B05 Complex Regional Pain Syndrome| Volume 14, ISSUE 4, SUPPLEMENT , S28, April 2013

Complex regional pain syndrome type II secondary to endovascular aneurysm repair: a case report

      A 79-year-old male with an abdominal aortic aneurysm (AAA) status post endovascular aneurysm repair (EVAR) and left renal artery stent placement presented to our clinic with symptoms of atrophy and weakness of the left forearm and pain in the left hand. The EVAR procedure was performed two months prior. Upon examination, a pulsatile mass of 2-4cm was discovered in the left upper arm. Review of the operative report revealed that a catheter was introduced into the left brachial artery. An upper extremity ultrasound revealed a pseudoaneurysm of the left brachial artery.
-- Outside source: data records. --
/-- One entry made answers for one reference owed, and takes one place (R139, R140). -/
theorem steady_makeEntry {s : State} {r : Owed} {o : SendOrder} (number : Text) (h : s.Steady r)
    (own : 1 ≤ r.refs o.document) (room : 1 ≤ s.sendq.room) :
    (s.makeEntry o number).Steady { r with refs := fun d => r.refs d - if d = o.document then 1 else 0 }
    ∧ s.sendq.room ≤ (s.makeEntry o number).sendq.room + 1 := by
  obtain ⟨a, b, c, d, e, f, g, w, l, m⟩ := h
  have made : ∀ i, i < 512 → (tget s.sendq.entries i = none ∨ i ∈ s.sendq.finals) →
      (State.Steady { s with sendq := { s.sendq with
        finals := dropNum i s.sendq.finals, entries := tset s.sendq.entries i (o.entry number) } }
        { r with refs := fun d => r.refs d - if d = o.document then 1 else 0 }) := fun i hi hq =>
    ⟨a, b, c, d, e, f, g, w, SendOk.make l hi hq (o.entry number) ⟨rfl, nofun⟩ own rfl rfl, m⟩
  have place : ∃ i, s.sendq.place = some i ∧ i < 512 ∧ (tget s.sendq.entries i = none ∨ i ∈ s.sendq.finals) := by
    unfold SendQueue.place
    split
    · rename_i i hi
      exact ⟨i, rfl, (lowestFree_spec hi).1, .inl (lowestFree_spec hi).2⟩
    · rename_i full
      cases hf : s.sendq.finals with
      | nil =>
        have k := lowestFree_full full
        unfold SendQueue.room at room
        rw [hf] at room
        have k : 512 ≤ s.sendq.entries.length := k
        have room : 1 ≤ 512 - s.sendq.entries.length + 0 := room
        omega
      | cons i t =>
        have hm : i ∈ s.sendq.finals := by rw [hf]; exact List.mem_cons_self
        obtain ⟨x, hx, _⟩ := (l.2.1.2 i).1 hm
        exact ⟨i, rfl, l.1.2 _ (mem_of_tget hx), .inr List.mem_cons_self⟩
  obtain ⟨i, hp, hi, hq⟩ := place
  have room2 : s.sendq.room ≤ SendQueue.room { s.sendq with
      finals := dropNum i s.sendq.finals, entries := tset s.sendq.entries i (o.entry number) } + 1 := by
    unfold SendQueue.room
    dsimp only
    have fl := dropNum_length l.2.1.1 i
    cases ht : tget s.sendq.entries i with
    | none =>
      obtain ⟨p, q, e1, e2⟩ := table_gap ht (o.entry number)
      have no : dropNum i s.sendq.finals = s.sendq.finals :=
        List.filter_eq_self.2 (fun j hj => decide_eq_true (fun k => by
          subst k
          obtain ⟨x, hx, _⟩ := (l.2.1.2 j).1 hj
          rw [ht] at hx; cases hx))
      have : (tset s.sendq.entries i (o.entry number)).length = s.sendq.entries.length + 1 := by
        rw [e2, e1]; simp only [List.length_append, List.length_cons]; omega
      rw [no, this]
      omega
    | some x =>
      obtain ⟨p, q, e1, e2, _, _, _⟩ := table_split l.1 ht
      have : (tset s.sendq.entries i (o.entry number)).length = s.sendq.entries.length := by
        rw [e2, e1]; simp only [List.length_append, List.length_cons]
      rw [this]
      omega
  unfold State.makeEntry
  rw [hp]
  dsimp only
  split
  · refine ⟨(calm_becomeReady _ _ (fun _ e he => ?_)).steady _ (made i hi hq), ?_⟩
    · unfold State.entry at he
      dsimp only at he
      rw [tget_tset] at he
      cases he
      exact ⟨rfl, nofun⟩
    · rw [becomeReady_room]
      exact room2
  · exact ⟨made i hi hq, room2⟩

theorem same_makeEntries (o : SendOrder) (l : List Text) (s : State) : Same s (s.makeEntries o l) := by
  unfold State.makeEntries
  induction l generalizing s with
  | nil => exact (Calm.refl s).same
  | cons n l ih => exact (same_makeEntry s o n).trans (ih _)

theorem steady_makeEntries {o : SendOrder} (l : List Text) {s : State} {r : Owed}
    (h : s.Steady { r with refs := fun d => r.refs d + if d = o.document then l.length else 0 })
    (room : l.length ≤ s.sendq.room) : (s.makeEntries o l).Steady r := by
  induction l generalizing s with
  | nil =>
    have e : (fun d => r.refs d + if d = o.document then ([] : List Text).length else 0) = r.refs := by
      funext d
      split <;> rfl
    rw [e] at h
    exact h
  | cons n l ih =>
    have room : l.length + 1 ≤ s.sendq.room := room
    have k := steady_makeEntry n h (by dsimp only; rw [if_pos rfl, List.length_cons]; omega) (by omega)
    refine ih (s := s.makeEntry o n) ?_ (by omega)
    have e : (fun d => (r.refs d + if d = o.document then (n :: l).length else 0) - if d = o.document then 1 else 0)
        = (fun d => r.refs d + if d = o.document then l.length else 0) := by
      funext d
      split
      · rw [List.length_cons]; omega
      · omega
    have k1 := k.1
    dsimp only at k1
    rw [e] at k1
    exact k1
The patient was immediately taken for emergent repair of the pseudoaneurysm. After repair of the pseudoaneurysm, the patient’s left upper extremity sequelae worsened. Four months after the repair, the patient demonstrated guarding of his left hand and allodynia to the median nerve distribution. The patient had skin changes, contracture of his digits with significant weakness and atrophy. X-rays of the hand demonstrated osteopenia. A diagnosis of stage 3 complex regional pain syndrome type II was made. EVAR of abdominal aortic aneurysms is a recent advance in vascular surgery that has allowed repair of an AAA while offering reduced intensive care unit and hospital lengths of stay, reduced blood loss, fewer major complications, and more rapid recovery. Common complications from the procedure include: endoleak, migration, and structural failure. This is, to our knowledge, one of the first reported cases of a complex regional pain syndrome induced by an EVAR procedure.